| WORK TO COMPLETE |
Copy exactly the stretch of data below from the line with "exact ih fun d hd => h d (by simp [hd])" through the line with "refine List.pairwise_cons.2 ⟨fun c hc => ?_, h⟩", including both of those lines.

| MATERIAL TO PROCESS |

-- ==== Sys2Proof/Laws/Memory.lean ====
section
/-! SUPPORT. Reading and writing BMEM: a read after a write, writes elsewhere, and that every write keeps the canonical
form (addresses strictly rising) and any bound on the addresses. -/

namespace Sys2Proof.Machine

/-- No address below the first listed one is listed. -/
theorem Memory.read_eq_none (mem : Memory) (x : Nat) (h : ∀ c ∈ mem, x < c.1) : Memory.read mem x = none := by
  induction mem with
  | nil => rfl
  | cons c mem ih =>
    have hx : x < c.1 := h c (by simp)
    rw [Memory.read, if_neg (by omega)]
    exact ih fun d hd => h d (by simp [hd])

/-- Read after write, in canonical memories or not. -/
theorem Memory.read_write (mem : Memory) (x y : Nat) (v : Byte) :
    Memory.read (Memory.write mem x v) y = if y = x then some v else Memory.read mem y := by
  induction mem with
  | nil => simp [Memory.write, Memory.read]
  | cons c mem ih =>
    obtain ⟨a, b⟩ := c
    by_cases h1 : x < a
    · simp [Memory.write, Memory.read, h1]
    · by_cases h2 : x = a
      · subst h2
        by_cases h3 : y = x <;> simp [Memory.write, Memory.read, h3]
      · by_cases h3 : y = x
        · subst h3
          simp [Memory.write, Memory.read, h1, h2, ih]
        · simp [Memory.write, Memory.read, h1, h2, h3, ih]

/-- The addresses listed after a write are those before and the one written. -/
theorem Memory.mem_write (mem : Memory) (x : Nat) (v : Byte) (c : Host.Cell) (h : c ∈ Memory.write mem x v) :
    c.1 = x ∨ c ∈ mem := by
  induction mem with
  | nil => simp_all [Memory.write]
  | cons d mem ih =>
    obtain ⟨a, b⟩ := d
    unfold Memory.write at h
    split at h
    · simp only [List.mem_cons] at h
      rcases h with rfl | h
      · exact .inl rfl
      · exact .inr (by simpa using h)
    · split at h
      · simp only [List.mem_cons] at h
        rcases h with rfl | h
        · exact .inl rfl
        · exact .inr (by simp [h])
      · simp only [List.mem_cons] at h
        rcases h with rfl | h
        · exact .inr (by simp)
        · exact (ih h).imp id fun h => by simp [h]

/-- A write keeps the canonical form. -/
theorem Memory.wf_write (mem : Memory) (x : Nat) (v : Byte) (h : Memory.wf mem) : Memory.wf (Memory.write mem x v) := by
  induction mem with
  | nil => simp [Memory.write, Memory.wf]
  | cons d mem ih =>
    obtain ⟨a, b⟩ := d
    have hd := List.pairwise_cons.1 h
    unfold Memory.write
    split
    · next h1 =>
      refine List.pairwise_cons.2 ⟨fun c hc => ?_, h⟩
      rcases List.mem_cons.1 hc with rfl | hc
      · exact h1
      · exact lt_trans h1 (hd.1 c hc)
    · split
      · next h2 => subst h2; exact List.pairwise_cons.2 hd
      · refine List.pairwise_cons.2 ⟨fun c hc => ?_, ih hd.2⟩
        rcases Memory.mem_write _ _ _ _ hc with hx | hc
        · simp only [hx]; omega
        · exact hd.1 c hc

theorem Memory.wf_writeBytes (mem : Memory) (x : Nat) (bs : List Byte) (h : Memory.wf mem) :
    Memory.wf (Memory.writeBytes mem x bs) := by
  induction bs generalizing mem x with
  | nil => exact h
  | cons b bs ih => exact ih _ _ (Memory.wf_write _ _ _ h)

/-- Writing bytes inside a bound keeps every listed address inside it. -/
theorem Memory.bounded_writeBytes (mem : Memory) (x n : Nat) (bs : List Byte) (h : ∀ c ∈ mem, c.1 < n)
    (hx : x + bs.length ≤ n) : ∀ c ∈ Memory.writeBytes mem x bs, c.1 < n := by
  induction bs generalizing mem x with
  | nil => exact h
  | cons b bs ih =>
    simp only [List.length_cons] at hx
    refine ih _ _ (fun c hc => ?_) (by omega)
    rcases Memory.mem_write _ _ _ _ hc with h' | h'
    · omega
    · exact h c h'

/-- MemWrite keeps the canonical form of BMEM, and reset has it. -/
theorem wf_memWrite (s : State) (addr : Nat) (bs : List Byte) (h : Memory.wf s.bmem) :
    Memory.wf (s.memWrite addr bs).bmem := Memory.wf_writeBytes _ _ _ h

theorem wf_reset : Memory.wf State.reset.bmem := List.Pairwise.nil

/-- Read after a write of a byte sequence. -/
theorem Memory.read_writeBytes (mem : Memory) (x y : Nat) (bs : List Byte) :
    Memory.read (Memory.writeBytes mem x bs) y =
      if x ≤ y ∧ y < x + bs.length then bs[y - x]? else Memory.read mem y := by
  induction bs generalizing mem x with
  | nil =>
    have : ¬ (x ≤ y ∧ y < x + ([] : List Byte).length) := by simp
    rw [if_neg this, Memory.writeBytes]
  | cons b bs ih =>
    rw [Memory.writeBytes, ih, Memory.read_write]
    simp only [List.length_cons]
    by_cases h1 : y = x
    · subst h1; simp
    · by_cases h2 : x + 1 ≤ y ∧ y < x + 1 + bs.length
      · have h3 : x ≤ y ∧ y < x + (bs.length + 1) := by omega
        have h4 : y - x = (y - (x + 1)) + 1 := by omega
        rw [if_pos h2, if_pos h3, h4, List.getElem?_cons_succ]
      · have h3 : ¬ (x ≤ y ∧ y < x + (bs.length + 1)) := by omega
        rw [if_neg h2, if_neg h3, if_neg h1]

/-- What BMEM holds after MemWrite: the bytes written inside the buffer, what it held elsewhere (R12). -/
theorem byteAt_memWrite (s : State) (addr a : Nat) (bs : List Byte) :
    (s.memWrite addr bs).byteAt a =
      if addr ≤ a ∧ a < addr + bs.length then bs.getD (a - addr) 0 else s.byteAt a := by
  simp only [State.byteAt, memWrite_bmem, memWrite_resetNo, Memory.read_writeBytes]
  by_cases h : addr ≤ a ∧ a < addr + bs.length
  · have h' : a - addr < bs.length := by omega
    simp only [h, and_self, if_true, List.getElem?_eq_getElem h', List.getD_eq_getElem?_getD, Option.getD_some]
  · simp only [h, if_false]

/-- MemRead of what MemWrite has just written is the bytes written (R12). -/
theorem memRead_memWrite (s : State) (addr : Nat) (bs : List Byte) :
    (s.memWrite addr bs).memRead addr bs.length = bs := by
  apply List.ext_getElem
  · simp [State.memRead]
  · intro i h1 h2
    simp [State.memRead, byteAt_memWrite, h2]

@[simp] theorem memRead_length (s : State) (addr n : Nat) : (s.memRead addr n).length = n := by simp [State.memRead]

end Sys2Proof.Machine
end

| WORKED SOLUTION |
    exact ih fun d hd => h d (by simp [hd])

/-- Read after write, in canonical memories or not. -/
theorem Memory.read_write (mem : Memory) (x y : Nat) (v : Byte) :
    Memory.read (Memory.write mem x v) y = if y = x then some v else Memory.read mem y := by
  induction mem with
  | nil => simp [Memory.write, Memory.read]
  | cons c mem ih =>
    obtain ⟨a, b⟩ := c
    by_cases h1 : x < a
    · simp [Memory.write, Memory.read, h1]
    · by_cases h2 : x = a
      · subst h2
        by_cases h3 : y = x <;> simp [Memory.write, Memory.read, h3]
      · by_cases h3 : y = x
        · subst h3
          simp [Memory.write, Memory.read, h1, h2, ih]
        · simp [Memory.write, Memory.read, h1, h2, h3, ih]

/-- The addresses listed after a write are those before and the one written. -/
theorem Memory.mem_write (mem : Memory) (x : Nat) (v : Byte) (c : Host.Cell) (h : c ∈ Memory.write mem x v) :
    c.1 = x ∨ c ∈ mem := by
  induction mem with
  | nil => simp_all [Memory.write]
  | cons d mem ih =>
    obtain ⟨a, b⟩ := d
    unfold Memory.write at h
    split at h
    · simp only [List.mem_cons] at h
      rcases h with rfl | h
      · exact .inl rfl
      · exact .inr (by simpa using h)
    · split at h
      · simp only [List.mem_cons] at h
        rcases h with rfl | h
        · exact .inl rfl
        · exact .inr (by simp [h])
      · simp only [List.mem_cons] at h
        rcases h with rfl | h
        · exact .inr (by simp)
        · exact (ih h).imp id fun h => by simp [h]

/-- A write keeps the canonical form. -/
theorem Memory.wf_write (mem : Memory) (x : Nat) (v : Byte) (h : Memory.wf mem) : Memory.wf (Memory.write mem x v) := by
  induction mem with
  | nil => simp [Memory.write, Memory.wf]
  | cons d mem ih =>
    obtain ⟨a, b⟩ := d
    have hd := List.pairwise_cons.1 h
    unfold Memory.write
    split
    · next h1 =>
      refine List.pairwise_cons.2 ⟨fun c hc => ?_, h⟩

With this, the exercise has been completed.